RAW DATA -

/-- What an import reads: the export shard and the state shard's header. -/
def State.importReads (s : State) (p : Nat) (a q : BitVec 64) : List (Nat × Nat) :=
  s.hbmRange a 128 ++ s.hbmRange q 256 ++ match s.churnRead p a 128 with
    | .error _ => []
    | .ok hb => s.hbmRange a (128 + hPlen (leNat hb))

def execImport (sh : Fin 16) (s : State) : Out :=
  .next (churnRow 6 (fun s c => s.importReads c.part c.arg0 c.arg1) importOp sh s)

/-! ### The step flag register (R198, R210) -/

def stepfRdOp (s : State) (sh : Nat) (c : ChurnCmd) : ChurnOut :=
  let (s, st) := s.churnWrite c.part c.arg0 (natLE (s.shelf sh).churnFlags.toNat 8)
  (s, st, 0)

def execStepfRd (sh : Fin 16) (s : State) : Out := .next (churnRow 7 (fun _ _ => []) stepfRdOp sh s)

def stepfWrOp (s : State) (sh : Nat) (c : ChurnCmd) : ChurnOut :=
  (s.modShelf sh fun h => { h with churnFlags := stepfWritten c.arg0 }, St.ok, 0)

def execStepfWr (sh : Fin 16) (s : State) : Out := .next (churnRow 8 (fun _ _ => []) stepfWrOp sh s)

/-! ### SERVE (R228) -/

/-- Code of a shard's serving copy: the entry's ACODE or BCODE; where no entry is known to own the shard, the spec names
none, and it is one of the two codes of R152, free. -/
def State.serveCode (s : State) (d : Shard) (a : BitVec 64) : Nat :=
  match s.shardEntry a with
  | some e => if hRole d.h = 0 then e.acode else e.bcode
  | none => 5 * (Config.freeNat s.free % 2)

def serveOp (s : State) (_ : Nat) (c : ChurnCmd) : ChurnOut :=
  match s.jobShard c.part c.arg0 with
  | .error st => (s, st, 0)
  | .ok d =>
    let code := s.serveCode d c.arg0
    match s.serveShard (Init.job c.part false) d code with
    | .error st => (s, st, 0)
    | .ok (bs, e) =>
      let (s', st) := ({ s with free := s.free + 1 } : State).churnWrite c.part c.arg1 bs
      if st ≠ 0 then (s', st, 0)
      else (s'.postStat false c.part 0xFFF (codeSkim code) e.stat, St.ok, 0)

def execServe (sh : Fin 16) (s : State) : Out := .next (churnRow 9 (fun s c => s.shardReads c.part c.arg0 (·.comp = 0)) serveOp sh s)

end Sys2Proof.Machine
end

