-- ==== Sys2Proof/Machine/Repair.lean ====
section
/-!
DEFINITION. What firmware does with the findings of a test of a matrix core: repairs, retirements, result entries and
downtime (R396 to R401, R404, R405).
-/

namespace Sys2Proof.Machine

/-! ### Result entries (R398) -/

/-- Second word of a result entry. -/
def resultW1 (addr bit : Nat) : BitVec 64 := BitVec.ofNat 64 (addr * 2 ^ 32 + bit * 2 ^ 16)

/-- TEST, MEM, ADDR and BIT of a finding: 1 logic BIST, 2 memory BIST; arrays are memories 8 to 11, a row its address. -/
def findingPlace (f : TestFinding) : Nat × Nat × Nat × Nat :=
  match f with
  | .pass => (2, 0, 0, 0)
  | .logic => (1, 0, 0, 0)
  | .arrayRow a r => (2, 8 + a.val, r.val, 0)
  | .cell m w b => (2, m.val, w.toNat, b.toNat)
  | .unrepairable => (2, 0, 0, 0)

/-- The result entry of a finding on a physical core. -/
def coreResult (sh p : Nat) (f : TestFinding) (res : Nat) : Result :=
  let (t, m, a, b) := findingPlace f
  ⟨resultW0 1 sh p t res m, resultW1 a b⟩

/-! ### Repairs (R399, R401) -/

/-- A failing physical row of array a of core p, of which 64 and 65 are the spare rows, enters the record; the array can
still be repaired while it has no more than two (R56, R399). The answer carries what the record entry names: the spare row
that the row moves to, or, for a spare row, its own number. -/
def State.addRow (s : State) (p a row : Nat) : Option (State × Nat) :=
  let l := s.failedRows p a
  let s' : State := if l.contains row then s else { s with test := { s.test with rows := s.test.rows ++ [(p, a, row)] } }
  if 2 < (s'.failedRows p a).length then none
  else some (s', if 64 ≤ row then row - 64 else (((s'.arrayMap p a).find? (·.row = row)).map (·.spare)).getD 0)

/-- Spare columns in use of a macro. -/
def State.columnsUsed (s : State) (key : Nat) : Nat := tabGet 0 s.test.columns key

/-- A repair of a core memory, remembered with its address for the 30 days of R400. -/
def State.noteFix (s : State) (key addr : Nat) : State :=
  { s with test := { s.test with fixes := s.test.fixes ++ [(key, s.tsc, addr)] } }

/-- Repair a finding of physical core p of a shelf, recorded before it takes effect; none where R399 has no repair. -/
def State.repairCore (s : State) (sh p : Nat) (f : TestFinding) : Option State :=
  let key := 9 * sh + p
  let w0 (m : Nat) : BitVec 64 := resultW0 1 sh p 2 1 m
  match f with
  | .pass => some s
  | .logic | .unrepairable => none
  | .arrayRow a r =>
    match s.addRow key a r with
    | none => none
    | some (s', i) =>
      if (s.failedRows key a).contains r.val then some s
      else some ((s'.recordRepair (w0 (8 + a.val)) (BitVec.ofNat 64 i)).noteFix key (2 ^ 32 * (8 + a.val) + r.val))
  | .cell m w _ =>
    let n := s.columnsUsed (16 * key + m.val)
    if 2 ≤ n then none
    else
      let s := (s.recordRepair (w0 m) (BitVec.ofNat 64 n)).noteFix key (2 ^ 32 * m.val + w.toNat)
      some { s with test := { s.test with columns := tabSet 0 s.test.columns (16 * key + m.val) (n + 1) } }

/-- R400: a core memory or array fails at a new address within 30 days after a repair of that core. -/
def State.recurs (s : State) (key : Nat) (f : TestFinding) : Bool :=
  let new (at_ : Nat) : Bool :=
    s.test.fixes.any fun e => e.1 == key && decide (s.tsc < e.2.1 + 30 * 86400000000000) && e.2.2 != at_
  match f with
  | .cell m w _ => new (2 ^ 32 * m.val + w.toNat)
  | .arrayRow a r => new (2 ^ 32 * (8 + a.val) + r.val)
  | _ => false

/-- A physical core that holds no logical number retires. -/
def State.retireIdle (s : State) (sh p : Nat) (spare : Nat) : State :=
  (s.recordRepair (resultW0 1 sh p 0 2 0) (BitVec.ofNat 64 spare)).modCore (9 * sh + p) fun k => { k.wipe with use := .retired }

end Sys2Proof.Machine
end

EXERCISE DETAILS - Go through the material above and report each line containing "noteFix".

RESULT FOR THIS EXERCISE -
def State.noteFix (s : State) (key addr : Nat) : State :=
      else some ((s'.recordRepair (w0 (8 + a.val)) (BitVec.ofNat 64 i)).noteFix key (2 ^ 32 * (8 + a.val) + r.val))
      let s := (s.recordRepair (w0 m) (BitVec.ofNat 64 n)).noteFix key (2 ^ 32 * m.val + w.toNat)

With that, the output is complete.